Effects of tax treaty are “uncertain but minimal”

POSTED: 10/6/15 9:08 PM


St. Maarten – The financial consequences of a treaty to prevent double taxation between the Netherlands and St. Maarten is uncertain, finance Minister Martin Hassink said in a Central Committee meeting yesterday morning, adding that he thinks the effects will be minimal.

Independent MP Cornelius de Weever asked about the financial consequences of the treaty. “How can a law go into effect without knowing the financial consequences”? “I agree with that,” Minister Hassink said. “You can make estimates but it is uncertain. The effect also depends on the behavior of taxable subject. They may change the way they are doing things. There are no historical facts, so you just don’t know what is going to happen.”

The treaty comes in the place of the BRK – the kingdom tax regulation, but the BRK will remain in place between St. Maarten. Curacao and Aruba until there are new bilateral treaties. Among the changes the treaty presents are a higher tax by the Dutch on dividends (from 8.3 to 15 percent), while pension income will be taxed in the resident state.

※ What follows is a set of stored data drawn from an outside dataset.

theorem Chip.serveOlder_traces (c : Chip) (a n : Nat) : c.Traces (c.serveOlder a n) := by
  unfold Chip.serveOlder
  split; · exact .refl c
  refine forAll_traces _ _ _ (fun c g => ?_)
  dsimp only
  split
  · exact .refl c
  · exact (forAll_traces _ _ _ (fun c r => c.perform_traces r)).step (c.setGrp_traces _ _)
theorem Chip.serveOlder_wf {c : Chip} (a n : Nat) (h : Mem.wf c.mem) : Mem.wf (c.serveOlder a n).mem := by
  unfold Chip.serveOlder
  split; · exact h
  refine forAll_wf _ _ _ (fun c g h => ?_) h
  dsimp only
  split
  · exact h
  · exact forAll_wf _ _ _ (fun c r h => Chip.perform_wf r h) h

/-- With nothing queued at the groups of a request, nothing is served before it. -/
theorem Chip.serveOlder_quiet {c : Chip} {a n : Nat} (h : isLpddr a = true → ∀ g ∈ c.reqGroups a n, (c.grpOf g).queue = []) : c.serveOlder a n = c := by
  unfold Chip.serveOlder
  by_cases hl : isLpddr a = true
  · rw [if_neg (by simp [hl])]
    have h := h hl
    unfold forAll
    generalize c.reqGroups a n = gs at h ⊢
    induction gs with
    | nil => rfl
    | cons g l ih =>
      rw [List.foldl_cons]
      have hg : (c.grpOf g).queue = [] := h g List.mem_cons_self
      simp only [hg, List.length_nil, Nat.zero_sub, if_true]
      exact ih (fun x hx => h x (List.mem_cons_of_mem _ hx))
  · rw [if_pos (by simp [hl])]

/-- What a read or a write of an agent can do: it leaves all but what `Traces` names, and keeps the canonical form. -/
theorem Chip.agentRead_traces (c : Chip) (ag : Agent) (a n : Nat) : c.Traces (c.agentRead ag a n).1 := by
  unfold Chip.agentRead Chip.agentReadIo
  refine (Chip.readBy_traces _ ag a n).step ?_
  split
  · exact c.serveOlder_traces a n
  · exact .refl c
theorem Chip.agentWrite_traces (c : Chip) (ag : Agent) (a en : Nat) (bs : List Byte) : c.Traces (c.agentWrite ag a en bs).1 := by
  unfold Chip.agentWrite Chip.agentWriteIo
  refine (Chip.writeBy_traces _ ag a en bs).step ?_
  split
  · exact c.serveOlder_traces _ _
  · exact .refl c
theorem Chip.agentRead_wf {c : Chip} (ag : Agent) (a n : Nat) (h : Mem.wf c.mem) : Mem.wf (c.agentRead ag a n).1.mem := by
  unfold Chip.agentRead Chip.agentReadIo
  rw [Chip.readBy_mem]
  split
  · exact Chip.serveOlder_wf a n h
  · exact h
theorem Chip.agentWrite_wf {c : Chip} (ag : Agent) (a en : Nat) (bs : List Byte) (h : Mem.wf c.mem) : Mem.wf (c.agentWrite ag a en bs).1.mem := by
  unfold Chip.agentWrite Chip.agentWriteIo
  refine Chip.writeBy_wf ag a en bs ?_
  split
  · exact Chip.serveOlder_wf _ _ h
  · exact h

/-- With nothing queued before it, a request is performed at once. -/
theorem Chip.agentRead_quiet {c : Chip} (ag : Agent) {a n : Nat} (h : isLpddr a = true → ∀ g ∈ c.reqGroups a n, (c.grpOf g).queue = []) :
    c.agentRead ag a n = c.readBy plainIo ag a n := by
  unfold Chip.agentRead Chip.agentReadIo
  rw [Chip.serveOlder_quiet h, ite_self]
theorem Chip.agentWrite_quiet {c : Chip} (ag : Agent) {a : Nat} (en : Nat) (bs : List Byte)
    (h : isLpddr a = true → ∀ g ∈ c.reqGroups a bs.length, (c.grpOf g).queue = []) : c.agentWrite ag a en bs = c.writeBy plainIo ag a en bs := by
  unfold Chip.agentWrite Chip.agentWriteIo
  rw [Chip.serveOlder_quiet h, ite_self]

theorem Chip.readAll_traces (c : Chip) (ag : Agent) (l : List (Nat × Nat)) : c.Traces (c.readAll ag l).1 := by
  induction l generalizing c with
  | nil => exact .refl c
  | cons x l ih =>
    unfold Chip.readAll
    have h := c.agentRead_traces ag x.1 x.2
    dsimp only
    split
    · exact h.trans (ih _)
    · exact h
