/-! PROGRAM_WRITE (R205, R211, R213). -/

/-- The bytes are the next program that the planner writes into buffer `b` of the core for step `st`: `cmds` its commands, `p` the core's progress
after it (R205, R211, R213). -/
structure Chip.Plans (c : Chip) (cl k b : Nat) (st : StepRun) (bs : List Byte) (off : Nat) (data : List Byte) (lim : Nat) (cmds : List (List Byte))
    (p : CoreProg) : Prop where
  turn : c.mayWrite cl k b st = true
  header : c.progHeaderOk cl k st bs = true
  room : off + data.length ≤ (c.planArea st.part).2
  limit : lim ≤ c.estLimit cl
  decodes : programCmds bs = some cmds
  next : (c.spWrite cl k ((c.planArea st.part).1 + off) data).progNext cl k st lim bs cmds = some p
  estimate : recNat bs 0xC 4 = estProgram cmds
  places : stagedOk (st.staged ++ p.staged) = true

/-- Step `st` with a program more of core `k`, which owes none after its last (R205, R213). -/
def StepRun.programmed (st : StepRun) (k : Nat) (bs : List Byte) (p : CoreProg) : StepRun :=
  { st with
    progs := st.progs.insert k (p :: KMap.getD st.progs k [])
    ends := if bit (recNat bs 2 1) 1 then st.ends.insert (100 + k) COMP_OK else st.ends }

/-- The program in its buffer, after its data and what its pulls find in commons, and counted with its estimate (R211, R378). -/
def Chip.programWritten (c : Chip) (cl k b g : Nat) (st : StepRun) (bs : List Byte) (off : Nat) (data : List Byte) (p : CoreProg) : Chip :=
  let d := c.spWrite cl k ((c.planArea st.part).1 + off) data
  let d := d.stageIn cl st.part (p.staged.filter (fun x => !st.staged.contains x))
  (((d.spWrite cl k (bufOff b) bs).setStep cl g (st.programmed k bs p)).addF (.plan cl) R.PLAN_PROGRAMS 1).addF
    (.plan cl) R.PLAN_EST_CYC (recNat bs 0xC 4)

section
variable {c : Chip} {cl k b g off lim : Nat} {st : StepRun} {bs data : List Byte}

theorem Chip.programWrite_of_plans {cmds : List (List Byte)} {p : CoreProg} (hstep : c.stepAt cl k = some (g, st))
    (h : c.Plans cl k b st bs off data lim cmds p) : c.programWrite cl k b bs off data lim = c.programWritten cl k b g st bs off data p := by
  have hroom : decide ((c.planArea st.part).2 < off + data.length) = false := decide_eq_false (Nat.not_lt.mpr h.room)
  have hlimit : decide (c.estLimit cl < lim) = false := decide_eq_false (Nat.not_lt.mpr h.limit)
  simp only [Chip.programWrite, hstep, h.turn, h.header, hroom, hlimit, h.decodes, h.next, h.estimate, h.places, bne_self_eq_false, Bool.not_true,
    Bool.or_self, Bool.false_eq_true, if_false, Chip.programWritten, StepRun.programmed]

/-- Bytes that the planner would not write change nothing. -/
theorem Chip.programWrite_of_not_plans (hstep : c.stepAt cl k = some (g, st)) (h : ∀ cmds p, ¬c.Plans cl k b st bs off data lim cmds p) :
    c.programWrite cl k b bs off data lim = c := by
  simp only [Chip.programWrite, hstep]
  split
  case isTrue => rfl
  case isFalse hguard =>
    simp only [Bool.or_eq_true, Bool.not_eq_true', decide_eq_true_eq, not_or, Bool.not_eq_false, Nat.not_lt] at hguard
    obtain ⟨⟨⟨hturn, hheader⟩, hroom⟩, hlimit⟩ := hguard
    split
    next => rfl
    next cmds hcmds =>
      split
      next => rfl
      next p hp =>
        refine if_pos ?_
        by_contra hlast
        simp only [Bool.or_eq_true, bne_iff_ne, Bool.not_eq_true', not_or, ne_eq, not_not, Bool.not_eq_false] at hlast
        obtain ⟨hest, hplaces⟩ := hlast
        exact h cmds p ⟨hturn, hheader, hroom, hlimit, hcmds, hp, hest, hplaces⟩

end

/-! TP_START (R205, R209). -/

theorem Chip.tpStart_starts {c : Chip} {cl k b g : Nat} {st : StepRun} (hidle : (c.seqOf cl k).running = false) (hnext : c.nextBuffer cl k = some b)
    (hstep : c.stepAt cl k = some (g, st)) (hcode : st.code = 0) (hslice : c.sliceAllows cl st.part = true) :
    c.tpStart cl k = c.seqStart cl k b st.part := by
  simp only [Chip.tpStart, hidle, hnext, hstep, hcode, hslice, bne_self_eq_false, Bool.false_eq_true, if_false, if_true]

/-! The step that a core works for depends on the steps and on the partitions' registers (R364, R366). -/

/-- Field `f` of block `b` is none of the registers that say which partition's slice a cluster runs: the set's size and the slice's flag of any
partition, the clusters of the partitions that there are. -/
structure OffSlices (b : Blk) (f : Field) : Prop where
  size : ∀ p, fkey (.part p) R.PART_STATE_SET_SIZE ≠ fkey b f
  slice : ∀ p, fkey (.part p) R.PART_STATE_IN_SLICE ≠ fkey b f
  clusters : ∀ p < 16, fkey (.part p) R.PART_CLUSTERS ≠ fkey b f

/-- The registers of a unit below the partitions' blocks are none of them, where their lowest bits are not those of the set's size and the slice's flag. -/
theorem offSlices_of_below {b : Blk} {f : Field} (d : Nat) {lo : Nat} (hbase : b.base = d * dieSpan + lo) (hlo : lo < 0x1000000)
    (hf : f.off < 0x400 ∧ f.lsb < 64 ∧ f.lsb ≠ R.PART_STATE_SET_SIZE.lsb ∧ f.lsb ≠ R.PART_STATE_IN_SLICE.lsb) : OffSlices b f := by
  obtain ⟨hoff, hlsb, hsize, hslice⟩ := hf
  refine ⟨fun p => fkey_ne_of_lsb (by decide) hlsb hsize.symm, fun p => fkey_ne_of_lsb (by decide) hlsb hslice.symm, fun p hp => ?_⟩
  have hpart : (Blk.part p).base = 0x3000400 + p * 0x100 := rfl
  simp only [fkey, hbase, hpart, dieSpan, R.PART_CLUSTERS]
  omega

Minister Hassink said that the expat regulation has been abolished for the public sector but that it is still in place for the private sector.

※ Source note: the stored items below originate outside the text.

/-- The first coordinate that cannot be converted ends the conversions with its position (R143). -/
theorem fixVertices_of_first_none : fixVertices r v = .error k := by
  have step {α : Type} {j : Nat} {q : Word} {f : Int → Except Nat α} :=
    fixAt_bind_of_first_none (j := j) (q := q) (f := f) hk hw hfirst
  refine step rfl (Nat.zero_le k) fun _ _ => step rfl (by omega) fun _ _ => step rfl (by omega) fun _ _ =>
    step rfl (by omega) fun _ _ => step rfl (by omega) fun _ _ => step rfl (by omega) fun _ _ => ?_
  have hlast : k < (coordinates v).length := (List.getElem?_eq_some_iff.1 hk).1
  simp only [coordinates, List.length_cons, List.length_nil] at hlast
  omega

end FirstBad

section Configured
variable {s : State} (he : s.err = 0) (hc : configured s)
include he hc

/-- With `CTX_OK` clear the vertices are not looked at (R141). -/
theorem exec_drawtri_of_not_usable (hu : ¬ usable s) :
    exec .drawtri s = .next { s with ctxOk := false } := by
  rw [exec_drawtri_of_configCheck_none he (configCheck_of_configured hc), setContext_of_not_usable hu,
    drawAfterContext]
  rfl

/-- A coordinate that cannot be converted ends the draw with `E_VTX` (R143). -/
theorem exec_drawtri_of_fixVertices_error (hu : usable s) {k : Nat}
    (hk : fixVertices s.params.vtxRound s.vtx = .error k) :
    exec .drawtri s = .next { setContext s with err := 3, errinfo := BitVec.ofNat 32 k } := by
  have hok : (setContext s).ctxOk = true := hu
  rw [exec_drawtri_of_configCheck_none he (configCheck_of_configured hc), drawAfterContext, if_pos hok,
    setContext_params, setContext_vtx, hk]
  rfl

/-- With converted coordinates the draw draws its triangle (R145). -/
theorem exec_drawtri_of_fixVertices_ok (hu : usable s) {t : Fixed}
    (ht : fixVertices s.params.vtxRound s.vtx = .ok t) :
    exec .drawtri s = .next (drawTriangle t (setContext s)) := by
  have hok : (setContext s).ctxOk = true := hu
  rw [exec_drawtri_of_configCheck_none he (configCheck_of_configured hc), drawAfterContext, if_pos hok,
    setContext_params, setContext_vtx, ht]

end Configured

/-- Settles O49: the context is singular, and the draw ends there. -/
theorem singularTransformSkipsTheDraw : Obligations.SingularTransformSkipsTheDraw :=
  fun _ he hc hu => exec_drawtri_of_not_usable he hc hu

/-- Settles O50: the conversions end at the first that fails. -/
theorem firstBadVertexRaisesEVtx : Obligations.FirstBadVertexRaisesEVtx :=
  fun s _ _ he hc hu hk hw hfirst =>
    ⟨_, exec_drawtri_of_fixVertices_error he hc hu (fixVertices_of_first_none hk hw hfirst), rfl,
      setContext_dm s, setContext_tm s⟩

/-! ### The triangle -/

theorem drawTriangle_of_empty {t : Fixed} {s : State}
    (h : (boundsOn s t).xmax ≤ (boundsOn s t).xmin ∨ (boundsOn s t).ymax ≤ (boundsOn s t).ymin) :
    drawTriangle t s = s := by
  rcases drawTriangle_cases t s with ⟨_, hs⟩ | ⟨hne, _⟩
  · exact hs
  · rw [(emptyBounds_iff _).2 h] at hne
    cases hne

/-- A triangle with a row and a column left counts one draw of free values and changes DM, and nothing
else. -/
theorem drawTriangle_of_not_empty {t : Fixed} {s : State} (hx : (boundsOn s t).xmin < (boundsOn s t).xmax)
    (hy : (boundsOn s t).ymin < (boundsOn s t).ymax) :
    drawTriangle t s = { s with dm := (drawTriangle t s).dm, freeCount := s.freeCount + 1 } := by
  rcases drawTriangle_cases t s with ⟨he, _⟩ | ⟨_, hs⟩
  · have := (emptyBounds_iff _).1 he
    omega
  · rw [hs, drawRows_frame]
    rfl

/-- Settles O51: the triangle is skipped. -/
theorem emptyBoundsDrawNothing : Obligations.EmptyBoundsDrawNothing := by
  intro s t he hc hu ht hempty
  refine ⟨?_, setContext_dm s, setContext_tm s, (setContext_err s).trans he⟩
  rw [exec_drawtri_of_fixVertices_ok he hc hu ht, drawTriangle_of_empty (by simpa using hempty)]

/-- A triangle that covers no sample point leaves DM alone (R159). -/
theorem readByte_drawTriangle_of_not_inside {t : Fixed} {s : State}
    (h : ∀ x y : Int, ¬ insideEdges (mkEdges t) x y) (a : Nat) :
    readByte (drawTriangle t s) .dm a = readByte s .dm a := by
  refine readByte_congr (drawTriangle_powerOns t s) (byteAt?_drawTriangle_of_not_drawn ?_)
  rintro x y ⟨_, _, _, _, hin⟩
  exact absurd hin (h x y)

/-- A draw leaves DM alone, or it draws the triangle that the vertices convert to. -/
theorem execDrawtri_dm_of_fixVertices {s u : State} {t : Fixed} (h : execDrawtri s = .next u)
    (ht : fixVertices s.params.vtxRound s.vtx = .ok t) :
    u.dm = s.dm ∨ u = drawTriangle t (setContext s) := by
  rcases execDrawtri_cases s with ⟨_, hs⟩ | ⟨_, n, _, hs⟩ | ⟨_, _, hs⟩ <;> cases h.symm.trans hs
  · exact .inl rfl
  · exact .inl rfl
  · rcases drawAfterContext_cases (setContext s) with ⟨_, h⟩ | ⟨_, k, _, h⟩ | ⟨_, t', ht', h⟩ <;> rw [h]
    · exact .inl (setContext_dm s)
    · exact .inl (setContext_dm s)
    · rw [setContext_params, setContext_vtx, ht] at ht'
      cases ht'
      exact .inr rfl

/-- Settles O55: the three cross products of a covered point would add up to a positive area. -/
theorem nonPositiveAreaDrawsNothing : Obligations.NonPositiveAreaDrawsNothing := by
  refine ⟨fun t h => not_insideEdges_of_signedArea_nonpos h, fun s t ht h => ?_⟩
  obtain ⟨u, hu, _⟩ := exec_completesWithParams .drawtri s
  have he : DrawEffect s u := execDrawtri_effect hu
  obtain ⟨_, _, hpow, _⟩ := he.frame
  refine ⟨u, hu, fun a => ?_⟩
  rcases execDrawtri_dm_of_fixVertices hu ht with hsame | rfl
  · exact readByte_congr hpow (congrArg (byteAt? · a) hsame)
  · rw [readByte_drawTriangle_of_not_inside (not_insideEdges_of_signedArea_nonpos h), readByte_setContext]

/-! ### The net effect -/

@[simp] theorem drawTriangle_ctxOk (t : Fixed) (s : State) : (drawTriangle t s).ctxOk = s.ctxOk := by
  rw [drawTriangle_frame]

@[simp] theorem drawTriangle_xf (t : Fixed) (s : State) : (drawTriangle t s).xf = s.xf := by
  rw [drawTriangle_frame]

section Drawn
variable {s : State} {t : Fixed} {x y : Nat} (hd : drawnPixel s t x y)
include hd

/-- After `SET_CONTEXT` a drawn pixel becomes the blend of its shaded pixel over the word it held (R159). -/
theorem readWord_draw_of_drawn {p : Word}
    (hp : (shadeRow (setContext s) (boundsOn s t).xmin.toNat y
      ((boundsOn s t).xmax - (boundsOn s t).xmin).toNat)[x - (boundsOn s t).xmin.toNat]? = some p) :
    readWord (drawTriangle t (setContext s)) .dm (x + y * s.fbW.toNat) =
      blendAt (setContext s).freeCount (x + y * s.fbW.toNat) p
        (readWord s .dm (x + y * s.fbW.toNat)) := by
  have h := readWord_drawTriangle_of_drawn (s := setContext s) (p := p) ((drawnPixel_setContext s t x y).2 hd)
    (by rwa [boundsOn_setContext])
  rwa [readWord_setContext, setContext_fbW] at h

/-- In colour mode the shaded pixel is `COLOR`, and `SET_CONTEXT` draws no free value (R118, R124). -/
theorem readWord_draw_colour (hs : s.shader.toNat = 0) :
    readWord (drawTriangle t (setContext s)) .dm (x + y * s.fbW.toNat) =
      blendAt s.freeCount (x + y * s.fbW.toNat) s.color (readWord s .dm (x + y * s.fbW.toNat)) := by
  have ⟨hx, hxm, _⟩ := hd
  obtain ⟨hx0, _⟩ := boundsOn_range s t
  obtain ⟨_, hcolour⟩ := colourRowRepeatsTheColour (setContext s) (boundsOn s t).xmin.toNat y
    ((boundsOn s t).xmax - (boundsOn s t).xmin).toNat (by rwa [setContext_shader])
  have h := readWord_draw_of_drawn hd (hcolour (x - (boundsOn s t).xmin.toNat) (by omega))
  have hfree : (setContext s).freeCount = s.freeCount := by rw [setContext_colour hs, setCtxOk_freeCount]
  rwa [hfree, setContext_color] at h

end Drawn

/-- After `SET_CONTEXT` a triangle leaves every byte alone that belongs to no drawn pixel (R159). -/
theorem readByte_draw_of_not_drawn {s : State} {t : Fixed} {a : Nat}
    (h : ∀ x y, drawnPixel s t x y → a / 4 ≠ x + y * s.fbW.toNat) :
    readByte (drawTriangle t (setContext s)) .dm a = readByte s .dm a := by
  rw [← readByte_setContext s]
  refine readByte_congr (drawTriangle_powerOns t _) (byteAt?_drawTriangle_of_not_drawn fun x y hd => ?_)
  rw [setContext_fbW]
  exact h x y ((drawnPixel_setContext s t x y).1 hd)

/-- Settles O52: the state is that of `SET_CONTEXT` with the triangle drawn in DM. -/
theorem drawNetEffect : Obligations.DrawNetEffect := by
  intro s t he hc hu ht hx hy
  refine ⟨_, exec_drawtri_of_fixVertices_ok he hc hu ht,
    drawTriangle_of_not_empty (by rwa [boundsOn_setContext]) (by rwa [boundsOn_setContext]), ?_,
    fun x y p hd hp => readWord_draw_of_drawn hd hp, fun hs => ⟨?_, fun x y hd => readWord_draw_colour hd hs⟩,
    fun a ha => readByte_draw_of_not_drawn ha⟩
  · have hok : (setContext s).ctxOk = true := hu
    refine ⟨by simp, by simpa, by simpa, by simp, by simp, by simp, by simp, fun r hstatus hxf => ?_⟩
    rw [readReg_drawTriangle, readReg_setContext_of_ne s hstatus hxf]
  · rw [drawTriangle_xf, setContext_colour hs, setCtxOk_xf]

end Sys2Proof.Machine
end

section
/-! Control (43_control.md): the commands `NOP` and `RESET` (R170, R171), register reads (R175), refused
transactions (R178), and that every transaction completes (R180). -/

namespace Sys2Proof.Machine

/-! ### Commands -/

/-- `NOP` answers the state as it is (R170). -/
theorem exec_nop (s : State) : exec .nop s = .next s := rfl

/-- `RESET` answers the state with its registers reset, in the fault state too (R171, R221). -/
theorem exec_reset (s : State) : exec .reset s = .next (resetRegisters s) := rfl

/-! ### Register reads -/

/-- A read at a register's offset gives the register's word (R175). -/
theorem regRd_offset (r : Reg) (s : State) : regRd r.offset s = readReg s r := by
  simp only [regRd, ofOffset_offset]

/-- A read of `CMD` gives 0: it stores nothing (R35, R175). -/
theorem regRd_zero (s : State) : regRd 0 s = 0 := regRd_offset .cmd s

/-- A read at a reserved offset gives 0 (R74, R175). -/
theorem regRd_of_reserved {off : Nat} (s : State) (h : ∀ r : Reg, r.offset ≠ off) : regRd off s = 0 := by
  have hnone : Reg.ofOffset off = none := (ofOffset_eq_none_iff off).mpr (by simpa using h)
  simp only [regRd, hnone]

/-- A step that takes a read of a register offset records the word, and changes nothing else (R175). -/
theorem step_read_reg (s : State) (rest : List HostEvent) (off : Nat) (hp : s.params.wf = true)
    (hoff : Target.wf s.params (.reg off) = true)
    (h : s.pending = .read (busAddress s.params (.reg off)) 32 :: rest) :
    step s = .next (afterEvent s rest (.data (regRd off s))) := by
  have hvalue : busReadValue (busAddress s.params (.reg off)) 32 s = .data (regRd off s) := by
    simp only [busReadValue, locate_busAddress_reg s.params off hp hoff]
  rw [step_read s rest _ _ h, hvalue]
  rfl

He said that the treaty had not been discussed with stakeholders. “There is no way we would do this, that would have the wrong effect an enable stakeholders to anticipate measures.

The treaty also exempts Dutch entrepreneurs who do business for no more than 183 days in a 12-month period from profit taxes. “This does not mean that they don’t pay taxes at all,” Minister Hassink said in answer to a question from MP Tamara Leonard. “They pay turnover tax and income tax. If they work more than 183 days they are also subject to profit tax.”

Minister Hassink described the treaty as “a conglomerate of rules to avoid double taxation and the avoidance of taxes. This brings it in line with international standards. Negotiations about tax treaties are done in the highest secrecy, not with the involvement of stakeholders.”

A report about the deliberations in the Central Committee will be sent to the Second Chamber in the Netherlands.